===== Data under study =====

theorem OnlyNotices.refl (s : State) : OnlyNotices s s := rfl
theorem OnlyZones.refl (s : State) : OnlyZones s s := rfl
theorem OnlySectors.refl (s : State) : OnlySectors s s := rfl
theorem OnlyLanes.refl (s : State) : OnlyLanes s s := rfl
theorem OnlyStations.refl (s : State) : OnlyStations s s := rfl

theorem OnlyNotices.trans {s t u : State} (h : OnlyNotices s t) (k : OnlyNotices t u) : OnlyNotices s u := by
  unfold OnlyNotices at *; rw [k, h]

theorem OnlyZones.trans {s t u : State} (h : OnlyZones s t) (k : OnlyZones t u) : OnlyZones s u := by
  unfold OnlyZones at *; rw [k, h]

theorem OnlySectors.trans {s t u : State} (h : OnlySectors s t) (k : OnlySectors t u) : OnlySectors s u := by
  unfold OnlySectors at *; rw [k, h]

theorem OnlyLanes.trans {s t u : State} (h : OnlyLanes s t) (k : OnlyLanes t u) : OnlyLanes s u := by
  unfold OnlyLanes at *; rw [k, h]

theorem OnlyStations.trans {s t u : State} (h : OnlyStations s t) (k : OnlyStations t u) : OnlyStations s u := by
  unfold OnlyStations at *; rw [k, h]

theorem OnlyNotices.zones {s t : State} (h : OnlyNotices s t) : OnlyZones s t := by
  unfold OnlyNotices at h; unfold OnlyZones; rw [h]

theorem OnlyZones.sectors {s t : State} (h : OnlyZones s t) : OnlySectors s t := by
  unfold OnlyZones at h; unfold OnlySectors; rw [h]

theorem OnlySectors.lanes {s t : State} (h : OnlySectors s t) : OnlyLanes s t := by
  unfold OnlySectors at h; unfold OnlyLanes; rw [h]

theorem OnlyLanes.stations {s t : State} (h : OnlyLanes s t) : OnlyStations s t := by
  unfold OnlyLanes at h; unfold OnlyStations; rw [h]

/-- A pass of operations of a layer is of that layer. -/
theorem OnlyZones.pass {n : Nat} {f : Nat → State → State} (step : ∀ i t, OnlyZones t (f i t)) (s : State) :
    OnlyZones s (eachBelow n f s) :=
  eachBelow_keeps (P := fun t => OnlyZones s t) (fun i _ t h => h.trans (step i t)) (OnlyZones.refl s)

theorem OnlySectors.pass {n : Nat} {f : Nat → State → State} (step : ∀ i t, OnlySectors t (f i t)) (s : State) :
    OnlySectors s (eachBelow n f s) :=
  eachBelow_keeps (P := fun t => OnlySectors s t) (fun i _ t h => h.trans (step i t)) (OnlySectors.refl s)

/-! ## Notices -/

theorem State.raise_layer (d : Detail) (s : State) : OnlyNotices s (s.raise d) := rfl

theorem State.lostSource_layer (i : Nat) (old : Option Lane) (why : SourceReason) (s : State) :
    OnlyNotices s (s.lostSource i old why) := by
  unfold State.lostSource
  split
  · exact OnlyNotices.refl s
  · exact s.raise_layer _

theorem State.raiseSilence_layer (i : Nat) (x : Station) (l : Liveness) (s : State) :
    OnlyNotices s (s.raiseSilence i x l) := rfl

/-! ## Zones and the Dispatch Queue -/

theorem State.setZone_layer (z : Nat) (x : Option Zone) (s : State) : OnlyZones s (s.setZone z x) := rfl
theorem State.removeEntry_layer (z : Nat) (s : State) : OnlyZones s (s.removeEntry z) := rfl
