theorem Settling.fold {s : State} {l : List RunningOut} (ordered : Ordered l) (h : Settling (· ∈ l) s) :
    Settling (fun _ => False) (l.foldl State.settleOne s) := by
  have all : ∀ (back front : List RunningOut) (t : State), l = front ++ back →
      Settling (fun q => q ∈ l ∧ q ∉ front) t → Settling (fun q => q ∈ l ∧ q ∉ l) (back.foldl State.settleOne t) := by
    intro back
    induction back with
    | nil =>
      intro front t split h
      rw [List.append_nil] at split
      exact split ▸ h
    | cons r back ih =>
      intro front t split h
      refine ih (front ++ [r]) (t.settleOne r) (by simp [split]) ?_
      have taken := h.one (r := r) fun q member allowed => allowed.2 (ordered front r back split q member)
      refine ⟨⟨taken.within.sectorPeriods, taken.within.zonePeriods, fun q out => ?_⟩, taken.periods, taken.sound⟩
      obtain ⟨⟨listed, before⟩, other⟩ := taken.within.outs q out
      refine ⟨listed, fun member => ?_⟩
      rcases List.mem_append.mp member with early | here
      · exact before early
      · exact other (List.mem_singleton.mp here)
  have start := all l [] s rfl ⟨⟨h.within.sectorPeriods, h.within.zonePeriods, fun q out => ⟨h.within.outs q out, List.not_mem_nil⟩⟩,
    h.periods, h.sound⟩
  exact ⟨⟨start.within.sectorPeriods, start.within.zonePeriods, fun q out => (start.within.outs q out).2 (start.within.outs q out).1⟩,
    start.periods, start.sound⟩

end Sys2Proof.Machine
end

section
/-! Settling as a whole (O50). -/

namespace Sys2Proof.Machine

theorem Ordered.of_free {l : List RunningOut} (free : ∀ r ∈ l, r.blocks = []) : Ordered l := by
  rintro front r back rfl q member
  rw [free r (by simp)] at member
  cases member

theorem Ordered.append {l m : List RunningOut} (h : Ordered l) (k : Ordered m) : Ordered (l ++ m) := by
  intro front r back split q member
  rcases List.append_eq_append_iff.mp split with ⟨rest, rfl, tail⟩ | ⟨rest, rfl, tail⟩
  · exact List.mem_append_right l (k rest r back tail q member)
  · cases rest with
    | nil => exact absurd (k [] r back tail.symm q member) List.not_mem_nil
    | cons a rest =>
      obtain ⟨rfl, _⟩ := List.cons.inj tail
      exact h front r rest rfl q member

theorem Ordered.flatMap {α : Type} {f : α → List RunningOut} (each : ∀ a, Ordered (f a)) (l : List α) : Ordered (l.flatMap f) := by
  induction l with
  | nil => exact Ordered.of_free fun r member => nomatch member
  | cons a l ih => exact (each a).append ih

/-- A zone's three runnings out stand in the order of R113. -/
theorem Ordered.zone (z : Nat) : Ordered [.force z, .hold z, .refresh z] := by
  intro front r back split q member
  match front, split with
  | [], split =>
    obtain ⟨rfl, _⟩ := List.cons.inj split
    exact absurd member List.not_mem_nil
  | [a], split =>
    simp only [List.cons_append, List.nil_append, List.cons.injEq] at split
    obtain ⟨rfl, rfl, _⟩ := split
    exact member
  | [a, b], split =>
    simp only [List.cons_append, List.nil_append, List.cons.injEq] at split
    obtain ⟨rfl, rfl, rfl, _⟩ := split
    exact member
  | a :: b :: c :: front, split =>
    have length := congrArg List.length split
    simp at length

theorem State.runningsOut_ordered (s : State) : Ordered s.runningsOut := by
  unfold State.runningsOut
  refine Ordered.append (Ordered.of_free fun r member => ?_) (Ordered.flatMap Ordered.zone _)
  simp only [List.mem_append, List.mem_flatMap, List.mem_map, List.mem_range, List.mem_cons, List.not_mem_nil, or_false] at member
  rcases member with ((((⟨k, _, rfl | rfl⟩ | ⟨i, _, rfl⟩) | ⟨i, _, rfl⟩) | ⟨i, _, rfl⟩) | ⟨e, _, r, _, rfl⟩) | rfl <;> rfl

/-- Whatever has run out is listed. -/
theorem State.mem_runningsOut {s : State} {q : RunningOut} (out : s.Out q) : q ∈ s.runningsOut := by
  simp only [State.runningsOut, List.mem_append, List.mem_flatMap, List.mem_map, List.mem_range, List.mem_cons,
    List.not_mem_nil, or_false]
  cases q with
  | onTime k =>
    obtain ⟨o, found, _⟩ := out
    have range := State.output_range found
    exact .inl (.inl (.inl (.inl (.inl (.inl ⟨k - 1, by omega, .inl (by rw [Nat.sub_add_cancel range.1])⟩)))))
  | cycle k =>
    obtain ⟨o, found, _⟩ := out
    have range := State.output_range found
    exact .inl (.inl (.inl (.inl (.inl (.inl ⟨k - 1, by omega, .inr (by rw [Nat.sub_add_cancel range.1])⟩)))))
  | silence i =>
    obtain ⟨x, found, _⟩ := out
    exact .inl (.inl (.inl (.inl (.inl (.inr ⟨i, lt_of_entryAt found, rfl⟩)))))
  | blind i =>
    obtain ⟨x, found, _⟩ := out
    exact .inl (.inl (.inl (.inl (.inr ⟨i, lt_of_entryAt found, rfl⟩))))
  | bin i =>
    obtain ⟨x, found, _⟩ := out
    exact .inl (.inl (.inl (.inr ⟨i, lt_of_entryAt found, rfl⟩)))
  | again z a =>
    obtain ⟨e, member, rfl, r, listed, rfl, _⟩ := out
    exact .inl (.inl (.inr ⟨e, member, r, listed, rfl⟩))
  | status => exact .inl (.inr rfl)
  | force z =>
    obtain ⟨x, found, _⟩ := out
    exact .inr ⟨z, lt_of_entryAt found, .inl rfl⟩
  | hold z =>
    obtain ⟨x, found, _⟩ := out
    exact .inr ⟨z, lt_of_entryAt found, .inr (.inl rfl)⟩
  | refresh z =>
    obtain ⟨x, found, _⟩ := out
    exact .inr ⟨z, lt_of_entryAt found, .inr (.inr rfl)⟩

theorem settled_settle {s : State} (periods : s.Periods) (sound : s.DispatchSound) : Settled s.settle := by
  have start : Settling (· ∈ s.runningsOut) s :=
    ⟨⟨periods.2.1, periods.2.2.1, fun _ out => State.mem_runningsOut out⟩, periods, sound⟩
  exact settled_of_none_out (start.fold s.runningsOut_ordered).within.outs

/-- Settles O50: acts keep the time base legal and the periods at least 1, and settling takes whatever has run out. -/
theorem everyStepKeepsTheTimeLegal : Obligations.EveryStepKeepsTheTimeLegal := by
  refine ⟨fun s t legal step => timeLegal_step legal step, fun s t periods step => periodsRun_step periods step,
    fun s periods sirens ordered => ?_⟩
  exact settled_settle (periodsRun_iff.mp periods).1 ⟨(sirensListed_iff.mp sirens).1, ordered⟩

end Sys2Proof.Machine
end

section
/-! O59 fails, and the facts about reset (O3, O4). -/

namespace Sys2Proof.Machine

/-! ## An output that stops following (O59)

FRAME_RECEIVED feeds its characters one after another (log 10), so several COMMAND frames can end within one event. The
first clears the FAULT class, LOAD OUTPUT then writes K1 with select code 7 while the flag is clear, and a command that
finds the reply queue full raises FAULT again (R140, R189). The event's end compares the flag with that of before the
event, finds no change, and leaves K1 with its condition false (R134, log 8). -/

/-- LOAD OUTPUT of K1 with select code 7, the pending flag of FAULT, under tag 0. -/
def loadFaultOutput : List Byte :=
  frameWire (composeFrame 1 9 kindCommand 0 (0x38 :: 0 :: outputBlock 1 { OutputConfig.unset with code := 7 }))

/-- READ IDENT under tag 0. -/
def readIdentFrame : List Byte :=
  frameWire (composeFrame 1 9 kindCommand 0 [0x01, 0])

/-- A frame whose payload spells two whole COMMAND frames; the SYNC byte before it is the last CRC byte of another. -/
def nestedFrame : Frame :=
  { dst := 2, src := 9, kind := kindCommand, seq := 0, payload := loadFaultOutput ++ readIdentFrame, crc := 0 }

/-- A reply that waits. -/
def waitingReply : Reply :=
  { dst := 9, payload := [], effect := .nothing }

/-- CLEAR NOTICES of the class FAULT up to its first CRC byte, with two of the four reply places held. -/
def beforeNested : State :=
  { State.reset with
    replies := [waitingReply, waitingReply]
    valley := { State.reset.valley with port := { State.reset.valley.port with
      rx := .check 7 [1, 9, kindCommand, 171, 0x42, 0, 0x20] (some 0xAD) } } }

/-- What the event leaves. -/
def afterNested : State :=
  State.finish beforeNested.settle (State.feed .valley nestedFrame beforeNested.settle)

theorem beforeNested_follows : OutputsFollow beforeNested := by
  unfold OutputsFollow
  decide +kernel

theorem beforeNested_step :
    step { beforeNested with pending := [.frameReceived .valley nestedFrame] } = .next afterNested := rfl

theorem afterNested_output : (afterNested.output 1).map (fun o => (o.cfg.code, o.condition)) = some (7, false) := by
  decide +kernel

theorem afterNested_flag : afterNested.notices.fault.flag = true := by
  decide +kernel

=====

• _Instructions to follow_: Up to and including the line that contains "theorem OnlyLanes.refl (s", restate word for word every line of the entries, starting from the first.

• _Response_:
theorem OnlyNotices.refl (s : State) : OnlyNotices s s := rfl
theorem OnlyZones.refl (s : State) : OnlyZones s s := rfl
theorem OnlySectors.refl (s : State) : OnlySectors s s := rfl
theorem OnlyLanes.refl (s : State) : OnlyLanes s s := rfl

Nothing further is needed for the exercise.